Шрифт:
Интервал:
Закладка:
Он только махнул рукой.
Кроме Домаборского, из двора никого не забрали, так срочно им было иметь главного виновника. Мы остались без пана, не зная, что делать. Хотя мне теперь уже ничто не мешало уйти и возвратить свободу, я так был поражён внезапностью случившегося, что о себе не думал. Мне и не с чем было идти в свет, потому что своё барахло я оставил в Домаборе. Наступал день, поэтому спать мы уже не ложились. Шелига два раза бегал в замок, его не впустили; вернулся ни с чем и только посланца отправил к каштеляновой.
Из замка ни о чём узнать было нельзя, кроме того, что позвали судью и что сам староста Пётр там был.
Целый день проходил так в молчании и неосведомлённости. Шелиге, хоть он хорошо знал своего пана и все дела его, всё-таки было его жаль. Привязался к тирану, который иногда к своим имел доброе сердце, и как сам хулиганил, так и им много также дозволял.
В течение дня мы узнали только то, что его судили. Но суд над таким человеком не мог быть скорым, чтобы затем вынести приговор его судьбе. Шелига поведал, что его будут держать в тюрьме и пошлют к королю.
С тем мы легли спать, а так как все были очень измучены, нас охватил такой сон, что, когда мы проснулись, уже был ясный день.
На пороге стоял незнакомый человек.
— Кто тут старший из людей Домаборского? — спросил он.
Шелига поднялся.
— Ну что? — сказал он.
Посланец, точно ему тяжело было выговорить слово, которое принёс, заставил ждать его, потом тихим голосом сказал:
— Возьмите повозку и заберите себе тело.
Шелига слушал и не понимал.
— Какое? Где?
— Вашего пана, потому что час назад его в замке обезглавили.
Нам это показалось таким невероятным, что мы не хотели верить, но Шелига оделся и пошёл в замок.
Увы, это было правдой. Староста, схватив бунтовщика, поставил его перед судом, имея всё приготовленное для того, чтобы доказать его вину. Те же люди, которые выпускали фальшивые шелунги, приходили свидетельствовать, кто их им давал. Другие, что по приказу Домаборского разбивали дома и грабили ризницы, в глаза ему говорили, что он посылал их, чтобы добычу в замок ему отвозили. Ему выдали смертный приговор. Но каштелян не верил и не допускал, чтобы могли его исполнить. Ночью староста послал ему ксендза. Он это объяснял себе страхом; только утром, однако, когда пришёл палач и поставили пенёк, покрытый сукном, и прочитали ему приговор, упав духом, он с раскаянием исповедался.

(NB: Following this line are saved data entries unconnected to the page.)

-- ==== Sys2Proof/WellFormed.lean ====
section
/-! DEFINITION. The checks of 00_scope.md rule R8 on a configuration, one definition each, and the range check of
30_encoding.md rule R48 on a command. -/

namespace Sys2Proof

/-- Every channel of the configuration passes a check. -/
def Config.allChannels (cfg : Config) (p : Nat → ChannelConfig → Bool) : Bool :=
  (List.range cfg.nch).all fun c => p c (cfg.channel c)

/-- R8 (a). -/
def Config.countsOk (cfg : Config) : Bool :=
  decide (1 ≤ cfg.nb) && decide (cfg.nb ≤ 6) && decide (1 ≤ cfg.nch) && decide (cfg.nch ≤ 16) &&
    decide (1 ≤ cfg.ne) && decide (cfg.ne ≤ 16)

/-- R8 (b): every KEY channel has `c < NB` and `ARG != 0`. -/
def Config.keyChannelsOk (cfg : Config) : Bool :=
  cfg.allChannels fun c ch => ch.kind != .key || (decide (c < cfg.nb) && ch.arg != 0)

/-- R8 (c): every MOD channel has `ARG[7:3] = 0`. -/
def Config.modChannelsOk (cfg : Config) : Bool :=
  cfg.allChannels fun _ ch => ch.kind != .mod || ch.arg.extractLsb' 3 5 == 0

/-- R8 (d): every AXIS channel has `ARG[7:2] = 0`. -/
def Config.axisChannelsOk (cfg : Config) : Bool :=
  cfg.allChannels fun _ ch => ch.kind != .axis || ch.arg.extractLsb' 2 6 == 0

/-- R8 (e). -/
def Config.debounceOk (cfg : Config) : Bool := decide (1 ≤ cfg.debounceK) && decide (cfg.debounceK ≤ 15)

/-- R8 (f). -/
def Config.timeoutOk (cfg : Config) : Bool := decide (1 ≤ cfg.advTimeoutTicks) && decide (cfg.advTimeoutTicks ≤ 65535)

/-- R8 (g). -/
def Config.encWidthOk (cfg : Config) : Bool := decide (8 ≤ cfg.encW) && decide (cfg.encW ≤ 16)

/-- R8 (h). -/
def Config.axisStepOk (cfg : Config) : Bool := decide (1 ≤ cfg.axisStep) && decide (cfg.axisStep ≤ 127)

/-- R8: "A configuration is well formed when every one of these checks holds". -/
def Config.wf (cfg : Config) : Bool :=
  cfg.countsOk && cfg.keyChannelsOk && cfg.modChannelsOk && cfg.axisChannelsOk && cfg.debounceOk && cfg.timeoutOk &&
    cfg.encWidthOk && cfg.axisStepOk

/-- The channel operand names a channel of the configuration (30_encoding.md rule R48). The other operand fields are
well formed by their types. -/
def Instr.wf (cfg : Config) : Instr → Bool
  | .qdec ch _ _ => decide (ch.toNat < cfg.ne)
  | .dsamp ch _ => decide (ch.toNat < cfg.nch)
  | .nop => true
  | .poll => true
  | .emit => true
  | .ctick => true
  | .start => true
  | .stop => true
  | .advertise => true
  | .linkUp => true
  | .linkDown => true
  | .clrstat => true
  | .reservedC _ => true
  | .reservedD _ => true
  | .reservedE _ => true
  | .reservedF _ => true

end Sys2Proof
end

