-- ==== Sys2Proof/Tests/Slice0.lean ====
section
/-! SUPPORT. Tests: words written out from the encodings, one-step vectors of 95_test_vectors.md, ill-formed terms for each
check, and for every statement with hypotheses a state and operands that meet them all. -/

namespace Sys2Proof.Tests

open Sys2Proof.Machine

/-! ## Helpers -/

/-- Nothing pressed, both encoders at 00, the transport accepts. -/
def sample (w : Word) : PortSample := { rst := false, cmd := w, rawDig := 0x3F, encA := 0, encB := 0, sendOk := true }

/-- CFG-D right after reset, but in `l`, with `w` on the command port. -/
def inLife (l : Life) (w : Word) : State :=
  { State.reset with life := l, deadline := if l = .advertising then 17 else 0, inputs := [sample w] }

/-- The same in IDLE with encoder 0 seeded at `p`. -/
def seededAt (p : Code) (w : Word) : State := { inLife .idle w with qPrev := [p, 0], qSeeded := [true, false] }

/-- CFG-M of 95_test_vectors.md. -/
def cfgM : Config :=
  { Config.default with
    nb := 4, nch := 8, ne := 1, debounceK := 1, axisStep := 100
    chcfg := [⟨.key, 4, .activeLow⟩, ⟨.key, 5, .activeLow⟩, ⟨.key, 6, .activeLow⟩, ⟨.key, 7, .activeLow⟩] ++
      [⟨.mod, 1, .activeLow⟩, ⟨.mod, 1, .activeHigh⟩, ⟨.axis, 0, .activeHigh⟩, ⟨.axis, 3, .activeHigh⟩] }

/-- CFG-M in IDLE, the pins at `raw`. -/
def onM (raw : BitVec 16) (w : Word) : State :=
  { State.resetFor cfgM with life := .idle, inputs := [{ sample w with rawDig := raw }] }

def goesOn (o : Host.Outcome State Fault Refusal) : Bool :=
  match o with
  | .next _ => true
  | .fault _ => false
  | .refused _ => false

def nextOr (s : State) (o : Host.Outcome State Fault Refusal) : State :=
  match o with
  | .next t => t
  | .fault _ => s
  | .refused _ => s

/-- The state after one step. -/
def after (s : State) : State := nextOr s (step s)

/-- The state after one command. -/
def ran (i : Instr) (s : State) : State := nextOr s (exec i s)

theorem step_after {s : State} (h : goesOn (step s) = true) : step s = .next (after s) := by
  unfold after
  cases hs : step s <;> simp_all [goesOn, nextOr]

theorem exec_ran (i : Instr) (s : State) : exec i s = .next (ran i s) := by
  obtain ⟨t, ht⟩ := exec_completes i s
  simp [ran, ht, nextOr]

theorem inLife_inv (l : Life) (w : Word) : (inLife l w).Inv where
  config := show Config.default.wf = true by decide
  shape := ⟨rfl, rfl, rfl, rfl, rfl, rfl⟩
  buttons := show ∀ i < 6, State.reset.button i =
    if (Config.default.channel i).kind = .key ∧ State.reset.stable i = true then (Config.default.channel i).arg else 0 by
    decide
  modifiers := show (0 : Byte) = modMapping Config.default State.reset.dbStable by decide
  encoders := show ∀ j < 2, State.reset.encoder j = wrapEnc 16 (State.reset.encoder j).toInt by decide
  axes := fun _ => ⟨rfl, rfl⟩
  counts := show ∀ c < 6, (State.reset.count c).toNat < 2 by decide
  deadline := by
    cases l
    case advertising => exact ⟨fun _ => show 1 ≤ (17 : Word).toNat ∧ (17 : Word).toNat ≤ 600 by decide, fun h => absurd rfl h⟩
    all_goals exact ⟨nofun, fun _ => rfl⟩
  unseeded := fun _ => show ∀ j < 2, State.reset.seeded j = false by decide

theorem seededAt_inv (p : Code) (w : Word) : (seededAt p w).Inv :=
  { inLife_inv .idle w with shape := ⟨rfl, rfl, rfl, rfl, rfl, rfl⟩, unseeded := nofun }

theorem onM_inv (raw : BitVec 16) (w : Word) : (onM raw w).Inv where
  config := show cfgM.wf = true by decide
  shape := ⟨rfl, rfl, rfl, rfl, rfl, rfl⟩
  buttons := show ∀ i < 4, (State.resetFor cfgM).button i =
    if (cfgM.channel i).kind = .key ∧ (State.resetFor cfgM).stable i = true then (cfgM.channel i).arg else 0 by decide
  modifiers := show (0 : Byte) = modMapping cfgM (State.resetFor cfgM).dbStable by decide
  encoders := show ∀ j < 1, (State.resetFor cfgM).encoder j = wrapEnc 16 ((State.resetFor cfgM).encoder j).toInt by decide
  axes := fun _ => ⟨rfl, rfl⟩
  counts := show ∀ c < 8, ((State.resetFor cfgM).count c).toNat < 1 by decide
  deadline := ⟨nofun, fun _ => rfl⟩
  unseeded := nofun

/-! ## Decoding: words written out bit by bit (30_encoding.md R47; 95_test_vectors.md E-1 to E-16) -/

theorem test_decode_nop : decode 0b0000000000000000 = .ok .nop := by decide
theorem test_decode_poll : decode 0b0001000000000000 = .ok .poll := by decide
theorem test_decode_qdec : decode 0b0010000100000010 = .ok (.qdec 1 true false) := by decide
theorem test_decode_dsamp : decode 0b0011010100000001 = .ok (.dsamp 5 true) := by decide
theorem test_decode_emit : decode 0b0100000000000000 = .ok .emit := by decide
theorem test_decode_ctick : decode 0b0101000000000000 = .ok .ctick := by decide
theorem test_decode_start : decode 0b0110000000000000 = .ok .start := by decide
theorem test_decode_stop : decode 0b0111000000000000 = .ok .stop := by decide
theorem test_decode_advertise : decode 0b1000000000000000 = .ok .advertise := by decide
theorem test_decode_linkUp : decode 0b1001000000000000 = .ok .linkUp := by decide
theorem test_decode_linkDown : decode 0b1010000000000000 = .ok .linkDown := by decide
theorem test_decode_clrstat : decode 0b1011000000000000 = .ok .clrstat := by decide
theorem test_decode_reserved :
    decode 0b1100000000000000 = .ok (.reservedC 0) ∧ decode 0b1101000100100011 = .ok (.reservedD 0x123) ∧
    decode 0b1110000000000001 = .ok (.reservedE 1) ∧ decode 0b1111111111111111 = .ok (.reservedF 0xFFF) := by decide
theorem test_decode_malformed :
    decode 0x0001 = .error .dataNotZero ∧ decode 0x1100 = .error .channelNotZero ∧
    decode 0x2104 = .error .dataNotZero ∧ decode 0x3502 = .error .dataNotZero ∧
    decode 0x4080 = .error .dataNotZero ∧ decode 0x6001 = .error .dataNotZero := by decide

Староста, несмотря на заверения и просьбы его, чтобы послал к королю для подтверждения приговора, сделать этого не хотел.
— Не будет у нас в стране мира, пока кормить будем таких, как вы. Король однажды вас простил.
— Моя кровь падёт на вас! — воскликнул каштелян.
— Господь осудит, невинно ли я её пролил, — отпарировал староста.
Впрочем, что там между ними произошло в последний час, рассказывают по-разному, но конец был такой, что каштеляна обезглавили.
Все остолбенели, услышав об этом. Другие потихоньку говорили, что староста Шамотульский издавна имел на него зуб и отомстил за какую-то личную травму. Другие утверждали, что это случилось не без ведома и королевского позволения, чтобы бросить страх на могущественных, которые никакому закону подчиняться не хотели, очень распоясывались и против пана своего, и против закона.
Маленькой шляхте, которой могущественные всегда были солью в глазах, нравилось то, что не уважали ни имени, ни достоинства; паны роптали. Умы возмутились.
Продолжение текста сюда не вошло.